Le refoulé de l’histoire. La politique mémorielle d’Emmanuel Macron

Le président Macron a l’ambition de réconcilier les mémoires nationales en s’affranchissant des vieux clivages, selon une ligne mémorielle de commémoration, restitution et reconnaissance. Il reste à mesurer la distance entre la promesse et les actes.

Dans le feuilletage des politiques commémoratives, le président de la République tient un rôle essentiel. Là où les municipalités et collectivités territoriales nomment rues et places du patronyme des grands hommes et, encore trop rarement, de grandes femmes, là où les associations et groupes de mémoires cherchent à réparer les injustices de l’histoire et à faire resurgir du passé des figures oubliées, le chef de l’État essaie – souvent en vain – de donner une cohérence aux multiples commémorations et journées du souvenir pour lesquelles on sollicite son parrainage.

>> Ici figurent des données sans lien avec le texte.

-- ==== Sys2Proof/Tests/Slice0.lean ====
section
/-! SUPPORT. Tests: the well-formedness check on ill-formed terms, words written out from the encodings of
spec/ with the instructions they stand for, one step of an instruction on a small state with the result
95_test_vectors.md or the instruction's rule gives, and a state that meets the hypotheses of each statement. -/

namespace Sys2Proof.Tests

open Sys2Proof.Machine

/-! ## Well-formedness -/

theorem test_wellFormed_accepts : [
    Instr.armAdd .al true 1 0 (.shiftReg .lsl 2 3), .armMul .al false 0 1 2, .armLdmia .al true true 1 0x8001,
    .armLdc .al false true false false 1 2 7 4, .thumbBCond .eq 0, .thumbUndefB 0x100, .thumbAddHi 8 0,
    .thumbPush true 0].all Instr.wellFormed = true := by decide

theorem test_wellFormed_refuses_conditionAl : (Instr.thumbBCond .al 0).wellFormed = false := by decide

theorem test_wellFormed_refuses_allocatedUndefined :
    [Instr.thumbUndefB 0x080, .thumbUndefB 0x410, .thumbUndefB 0xd10].all (fun i => !i.wellFormed) = true := by
  decide

theorem test_wellFormed_refuses_r15Operand :
    [Instr.armAdd .al false 15 0 (.shiftReg .lsl 1 2), .armMul .al false 15 1 2, .armUmull .al false 0 1 15 2,
      .armSwp .al 15 0 1, .armMrs .al false 15, .armMsrReg .al false 9 15, .armBx .al 15,
      .armLdr .al .offset true 0 1 (.reg .lsl 0 15), .armMcr .al 0 1 15 15 0 0].all
        (fun i => i.broken == some .r15Operand && !i.wellFormed) = true := by decide

theorem test_wellFormed_refuses_r15Data :
    [Instr.armLdrb .al .offset true 0 15 (.imm 0), .armStrt .al true 0 15 (.imm 0),
      .armLdrh .al .offset true 0 15 (.imm 0)].all
        (fun i => i.broken == some .r15Data && !i.wellFormed) = true := by decide

theorem test_wellFormed_refuses_r15Base :
    [Instr.armLdr .al .pre true 15 0 (.imm 0), .armLdmia .al false false 15 1,
      .armLdc .al true true false true 15 2 7 4].all
        (fun i => i.broken == some .r15Base && !i.wellFormed) = true := by decide

theorem test_wellFormed_refuses_sameRegister :
    [Instr.armMul .al false 1 2 1, .armUmull .al false 0 0 1 2, .armSwp .al 1 0 1, .armSwpb .al 1 1 0,
      .thumbMul 3 3].all (fun i => i.broken == some .sameRegister && !i.wellFormed) = true := by decide

theorem test_wellFormed_refuses_offsetIsBase :
    [Instr.armLdr .al .post true 1 0 (.reg .lsl 0 1), .armLdrsb .al .pre true 1 0 (.reg 1)].all
        (fun i => i.broken == some .offsetIsBase && !i.wellFormed) = true := by decide

theorem test_wellFormed_refuses_dataIsBase :
    [Instr.armLdr .al .pre true 1 1 (.imm 0), .armStrbt .al true 1 1 (.imm 0),
      .armLdrh .al .post true 1 1 (.imm 0)].all
        (fun i => i.broken == some .dataIsBase && !i.wellFormed) = true := by decide

theorem test_wellFormed_refuses_baseInList :
    [Instr.armLdmia .al false true 1 2, .armStmdb .al false true 1 3, .thumbStmia 1 3, .thumbLdmia 1 2].all
        (fun i => i.broken == some .baseInList && !i.wellFormed) = true := by decide

theorem test_wellFormed_refuses_emptyList :
    [Instr.armLdmia .al false false 0 0, .armStmdb .al false true 0 0, .thumbPush false 0, .thumbPop false 0,
      .thumbStmia 0 0, .thumbLdmia 0 0].all
        (fun i => i.broken == some .emptyList && !i.wellFormed) = true := by decide

theorem test_wellFormed_refuses_userBankWriteBack :
    [Instr.armLdmia .al true true 1 1, .armStmia .al true true 0 0x8001].all
        (fun i => i.broken == some .userBankWriteBack && !i.wellFormed) = true := by decide

theorem test_wellFormed_refuses_unindexedDown :
    (Instr.armLdc .al false false false false 1 2 7 4).broken = some .unindexedDown := by decide

theorem test_wellFormed_refuses_highRegister :
    [Instr.thumbAddHi 1 0, .thumbMovHi 1 0, .thumbCmpHi 1 0, .thumbCmpHi 1 15].all
        (fun i => i.broken == some .highRegister && !i.wellFormed) = true := by decide

/-! ## Decoding -/

/-- Words decode to the instructions beside them, and the instructions encode to the words. -/
def decodes (nbits : Nat) (l : List (Nat × Instr)) : Bool :=
  l.all fun p => decodeTableWord nbits p.1 == some p.2 &&
    encode p.2 == (if nbits = 16 then .thumb (BitVec.ofNat 16 p.1) else .arm (BitVec.ofNat 32 p.1))

theorem test_decode_armDataProcessing : decodes 32 [
    (0xE0010002, .armAnd .al false 1 0 (.shiftImm .lsl 0 2)),
    (0xE0200000, .armEor .al false 0 0 (.shiftImm .lsl 0 0)),
    (0xE0510002, .armSub .al true 1 0 (.shiftImm .lsl 0 2)),
    (0xE2600000, .armRsb .al false 0 0 (.imm 0 0)),
    (0x028F0000, .armAdd .eq false 15 0 (.imm 0 0)),
    (0xE0B10003, .armAdc .al true 1 0 (.shiftImm .lsl 0 3)),
    (0xE0D10002, .armSbc .al true 1 0 (.shiftImm .lsl 0 2)),
    (0xE2F10000, .armRsc .al true 1 0 (.imm 0 0)),
    (0xE3100102, .armTst .al 0 (.imm 1 2)),
    (0xE1300001, .armTeq .al 0 (.shiftImm .lsl 0 1)),
    (0xE1510002, .armCmp .al 1 (.shiftImm .lsl 0 2)),
    (0xE3700001, .armCmn .al 0 (.imm 0 1)),
    (0xE1900201, .armOrr .al true 0 0 (.shiftImm .lsl 4 1)),
    (0xE1B00271, .armMov .al true 0 (.shiftReg .ror 2 1)),
    (0xE1D10002, .armBic .al true 1 0 (.shiftImm .lsl 0 2)),
    (0xE3E00000, .armMvn .al false 0 (.imm 0 0))] = true := by decide

theorem test_decode_armMultiplySwap : decodes 32 [
    (0xE0100291, .armMul .al true 0 2 1),
    (0xE0203291, .armMla .al false 0 3 2 1),
    (0xE0810392, .armUmull .al false 1 0 3 2),
    (0xE0A10392, .armUmlal .al false 1 0 3 2),
    (0xE0C10392, .armSmull .al false 1 0 3 2),
    (0xE0F10392, .armSmlal .al true 1 0 3 2),
    (0xE1020091, .armSwp .al 2 0 1),
    (0xE1420091, .armSwpb .al 2 0 1)] = true := by decide

theorem test_decode_armStatusBranch : decodes 32 [
    (0xE10F0000, .armMrs .al false 0),
    (0xE14F1000, .armMrs .al true 1),
    (0xE16FF001, .armMsrReg .al true 15 1),
    (0xE328F20F, .armMsrImm .al false 8 2 15),
    (0x112FFF1E, .armBx .ne 14),
    (0xEAFFFFFE, .armB .al 0xfffffe),
    (0xEB0003FE, .armBl .al 0x3fe),
    (0xEF123456, .armSwi .al 0x123456),
    (0xE7F000F0, .armUndefMedia .al 0xf8007 0),
    (0xE3400001, .armUndefMsr .al true 1)] = true := by decide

C’est ainsi qu’autour de François Hollande s’est élaboré, lors de son quinquennat, le concept de « paix des mémoires ». Après le mandat, très heurté dans ce domaine, de Nicolas Sarkozy, qui n’avait pas réussi, par exemple, la seule panthéonisation qu’il avait envisagée, en raison du refus de la famille d’Albert Camus, le « président normal » avait insisté sur la nécessité de ne pas exacerber les conflits de mémoire déjà présents dans la société française. Pour lui, « alimenter la guerre des mémoires [signifiait] rester prisonnier du passé ». Au moment où il imagine de succéder au président Hollande dont il a été le ministre, Emmanuel Macron choisit donc de reprendre et d’amplifier ce discours, en faisant de la réconciliation des mémoires une marque distinctive de son programme présidentiel.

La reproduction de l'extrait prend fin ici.